Traditionally, data scientists use Jupyter Notebook to pull data from database servers, or from external datasets (such as CSV, JSON files, etc) and store them into Pandas dataframes:

They then use the dataframes for visualization purposes. This approach has a couple of drawbacks:
- Querying a database server may degrade the performance of the database server, which may not be optimized for analytical workloads.
- Loading the data into dataframes take up precious resources. For example, if the intention is to visualize certain aspects of the dataset, you need to first load the entire dataset into memory before visualization can be performed.

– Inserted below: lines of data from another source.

/-- The header of a capture buffer (Table 7.1). -/
def State.captureHeader (s : State) (p : Nat) (d : Int) : List Byte :=
  leBytes 1 p ++ [1, 0, 0] ++ leBytes 4 ((s.linPath p).seq % 2 ^ 32) ++ leBytes 8 (epochEntry s.epoch) ++ leBytes 2 (ofInt 16 d)

/-- Is a step's action overridden by a safety action, so that its captures are discarded (R185)? -/
def State.capturesDiscarded (s : State) (p : Nat) : Bool := s.mode == 7 || s.heldOff p

/-- FORWARD_CAPTURE_DONE (R114, R174, R175, R420): the capture goes to the course's buffer with its samples; below −25 dB it is
discarded and the step tries again; one code throughout means a faulty receiver. P_FBIN and D are in 0.01 dB. -/
def State.forwardDone (s : State) (r : Nat) (pFbin d : Int) (oneCode : Bool) (samples : List Byte) : State :=
  match (s.obs r).step with
  | none => s
  | some st =>
    let p := st.path
    if oneCode then ((s.stepEmpty p).endStep r).obsFails r
    else if st.forward.isSome || decide (d < -2500) || s.capturesDiscarded p then s
    else
      let b := (s.obs r).buffer
      let base := s.rd Ix.LinCaptureBase 0 + courseOf p * 0x200000 + b * 0x100000
      let s := (s.ownBytes base (s.captureHeader p d)).ownBytes (base + 4096) samples
      let s := s.setLinPath p { s.linPath p with capture := some ⟨courseOf p, b, (s.linPath p).seq, false⟩ }
      let s := s.setObs r { s.obs r with step := some ⟨p, some (pFbin, d)⟩, buffer := 1 - b }
      let s := s.setFbsel (tileOf p) (4 + p % 4)
      let pMeas := pFbin + s.rdI 16 Ix.FbFwdOffset (p + 1) - d
      if s.rdBit Ix.LinStatus (p + 1) 3 then s
      else (s.judgePower p pMeas).powerLoop p pMeas

/-- Is the tuner of a path frozen by a safety action (R185) or by calibration (R248)? -/
def State.tunerFrozen (s : State) (p : Nat) : Bool :=
  s.mode == 7 || s.calHolds p || s.rdBit Ix.BiasStatus (p + 65) 4 || s.bias.clears != 0

/-- REFLECTED_CAPTURE_DONE (R116 to R118, R174): the return loss is formed where both D are at least −25 dB; mismatch and tuner
follow; the step ends. -/
def State.reflectedDone (s : State) (r : Nat) (pRef d : Int) : State :=
  match (s.obs r).step with
  | some ⟨p, some (pFwd, dFwd)⟩ =>
    let s := if d < -2500 ∨ s.capturesDiscarded p ∨ s.rdBit Ix.LinStatus (p + 1) 3 then s
      else
        let ref := pRef + s.rdI 16 Ix.FbRefOffset (p + 1) - d
        let rl := pFwd + s.rdI 16 Ix.FbFwdOffset (p + 1) - dFwd - ref
        let s := (s.wrI 16 Ix.ReturnLoss (p + 1) rl).mismatch p rl
        if s.tunerFrozen p then s else s.tunerLoop p ref
    s.endStep r
  | _ => s

/-! Adaptation (R176 to R181) -/

/-- Count an update that is not applied. -/
def State.linDiscard (s : State) (p : Nat) : State := s.bump Ix.LinUpdatesDiscarded (p + 1)

/-- The epoch an update comes into force: symbol 0 of the first slot that begins at least two epochs after now (R179). -/
def State.linTarget (s : State) : Nat := s.slotTwoEpochsOn

/-- The NMSE alarm (R181): three steps in a row above it raise LIN_QUALITY once; a step below it arms it again. -/
def State.linQuality (s : State) (p : Nat) (nmse : Int) : State :=
  let v := s.linPath p
  if nmse ≤ s.rdI 16 Ix.LinNmseAlarm 0 then s.setLinPath p { v with bad := 0, alarmed := false }
  else
    let s := s.setLinPath p { v with bad := v.bad + 1, alarmed := v.alarmed || decide (3 ≤ v.bad + 1) }
    if 3 ≤ v.bad + 1 ∧ v.alarmed = false then s.raise 0x3804 (p + 1) (packData [f8 p, f16 (ofInt 16 nmse)]) else s

/-- Put the previous tables on their way into force (R180). -/
def State.linRevert (s : State) (p : Nat) (before nmse : Int) : State :=
  let v := s.linPath p
  let t := v.previous.getD []
  let s := s.raise 0x3802 (p + 1) (packData [f8 p, f16 (ofInt 16 before), f16 (ofInt 16 nmse)])
  let s := s.wrBit Ix.LinStatus (p + 1) 1 true
  let s := s.setLinPath p { v with due := some ⟨s.linTarget, t, v.seq, 0, before, true, []⟩, reverts := v.reverts + 1,
                                   nmseBefore := none }
  if 3 ≤ v.reverts + 1 then
    let s := s.wrBit Ix.LinStatus (p + 1) 4 true
    s.raise 0x3803 (p + 1) (packData [f8 p, f8 1])
  else s

/-- LIN_UPDATE_READY (R176 to R181): the solve of a path's capture ends with its NMSE and ACLR. `cands` are the normalised
candidate tables for α from 1 downward in Table 7's order, none where a pivot was not positive; the first that meets the
corridor is committed internally. -/
def State.linReady (s : State) (p : Nat) (nmse aclr : Int) (cands : List (Tab Cplx)) (coefs : List Byte) : State :=
  let v := s.linPath p
  match v.capture with
  | none => s
  | some cap =>
    let s := s.setLinPath p { v with capture := none }
    if cap.spoiled then s.linDiscard p
    else
      let s := ((s.wrI 16 Ix.LinNmse (p + 1) nmse).wrI 16 Ix.LinAclr (p + 1) aclr).linQuality p nmse
      let adapting := s.rd Ix.LinMode (p + 1) == 2 && !s.rdBit Ix.LinStatus (p + 1) 4 && !s.rdBit Ix.LinStatus (p + 1) 3
        && s.mode != 7 && s.rd Ix.PathFault (p + 1) == 0
      if !adapting then s
      else
        let margin := (s.rd Ix.LinRevertMargin 0 : Int)
        let judged := if cap.seq = v.seq then v.nmseBefore else none
        let worse := match judged with
          | some b => margin != 0 && decide (b + margin < nmse)
          | none => false
        if worse then s.linRevert p (v.nmseBefore.getD 0) nmse
        else
          let s := if judged.isNone then s else s.setLinPath p { s.linPath p with reverts := 0, nmseBefore := none }
          if cands.isEmpty then s.linDiscard p
          else match cands.zipIdx.find? (fun c => s.linCorridor p c.1 == 0) with
            | none => s.linDiscard p
            | some c =>
              let edge := if c.2 = 0 then 0 else s.linCorridor p (cands.headD [])
              s.setLinPath p { s.linPath p with due := some ⟨s.linTarget, c.1, cap.seq, edge, nmse, false, coefs⟩ }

To improve the performance of the above, ideally the processing of the data (all the data wrangling and filtering) should be offloaded to a client which is able to perform the data analytics efficiently, and return the result to be used for visualization. And this is the topic of this article – JupySQL.
JupySQL is a SQL client for Jupyter Notebook, allowing you to access your datasets directly in Jupyer Notebook using SQL. The main idea of JupySQL is to run SQL in a Jupyter Notebook, hence its name.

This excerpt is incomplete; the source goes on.